Minister of Trade and Industry, Alan Kyeremanten, has observed that the implementation of the AfCFTA will bring many benefits to Africa.
He was speaking at the commissioning and handing over of the AfCFTA Secretariat building in Accra on Monday August 17.
According to him, the implementation of AfCFTA will increase the level of intra African trade through better harmonization and coordination of trade within the African continent.
He noted that “it is estimated that intra African trade will increase by as much as 35 billion US dollars per annum or 52% by 2022.”
The Minister added that “secondly, it will address the challenge of small fragmented markets in Africa by creating a single continental market which will lead to economies of scale.”
” Thirdly, it will add value to Africa's abundant natural resources and promote economic diversification and industrialization.”
” Fourthly, it will promote the development of regional value chains and facilitate cross border investments in Africa,” he noted.
” Fifth, it will open up market access opportunities for SMEs in Africa on preferential trade terms. Sixth, with a population of 1.2 billion, estimated to reach 2.5 billion by 2050, Africa will become a very attractive destination for Foreign Direct Investment because of its market size, with the potential for joint ventures and enhanced local content.”
” Seventh, it will deepen the integration of Africa into global markets through supply chain arrangements and other forms of subcontracting transactions. Eighth, Africa will improve its terms of Trade with the rest of the world by earning higher values for its exports through value addition.”
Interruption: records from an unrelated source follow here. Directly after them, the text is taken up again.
-- ==== Sys2Proof/Machine/JumpUpper.lean ====
section
/-! DEFINITION. The Jump and Upper instructions (spec/45_jump_upper.md rules R180 to R185). -/

namespace Sys2Proof.Machine

open Host (Outcome)

/-- j, rule R181. -/
def execJ (imm : Word) (s : State) : Outcome State Fault Refusal := .next (s.movePc imm.toInt)

/-- jal, rule R182: the link, then the jump relative to the instruction's own pc. -/
def execJal (rd : RegIdx) (imm : Word) (s : State) : Outcome State Fault Refusal :=
  .next ((s.setReg rd (linkValue s)).movePc imm.toInt)

/-- lui, rule R184. -/
def execLui (rd : RegIdx) (imm : Word) (s : State) : Outcome State Fault Refusal := .next (s.setReg rd imm).advance

/-- auipc, rule R185: relative to the instruction's own pc; the sum wraps. -/
def execAuipc (rd : RegIdx) (imm : Word) (s : State) : Outcome State Fault Refusal :=
  .next (s.setReg rd (s.pc + imm)).advance

end Sys2Proof.Machine
end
He indicated that “ninth, the AfCFTA will enhance benefits to consumers in Africa through lower prices of goods imported from within Africa. Tenth and last but not the least, it will significantly increase employment opportunities in Africa, particularly for the youth and other vulnerable groups.”
Whilst acknowledging the benefits to be gained from the AfCFTA, he said it is worth noting that these benefits will not accrue automatically to member States..
” It will require each Member State to develop a National Programme of Action in order to harness the benefits of the AfCFTA. Such programmes must be mainstreamed into national development strategies.”
“In addition, the effective implementation of the AfCFTA will require sustained political will and commitment from the highest level of executive authority in each country, in respect of providing adequate budgetary resources to support the growth and development of priority sectors, as well as creating the appropriate incentive and regulatory framework to attract investments from the private sector, both domestic and foreign.”
“At the national, regional and continental levels, the need to develop modern trade related infrastructure, including multi modal transport infrastructure to improve connectivity, cannot be overemphasized. There will also be the need to diversify our economies and produce more value added products. The challenges posed by non-tariff barriers and technical barriers to trade, including but not limited to standards, customs clearance processes and procedures and issues relating to rules of origin would all have to be addressed substantively,” he said.
Minister of Foreign Affairs and Regional Integration, Shirley Ayorkor Botchwey, in her welcome remarks at the commissioning ceremony, observed that
“Today is historic as we witness the realisation of one of the aspirations of the founding fathers of the Organisation of the African Union, now the African Union.”
She reiterated that “at its formation in 1963, part of the agenda of the OAU, as reflected in the preamble of its Charter, was for African countries to explore their full potentials in order to develop greater capacity to negotiate better deals with the outside world.”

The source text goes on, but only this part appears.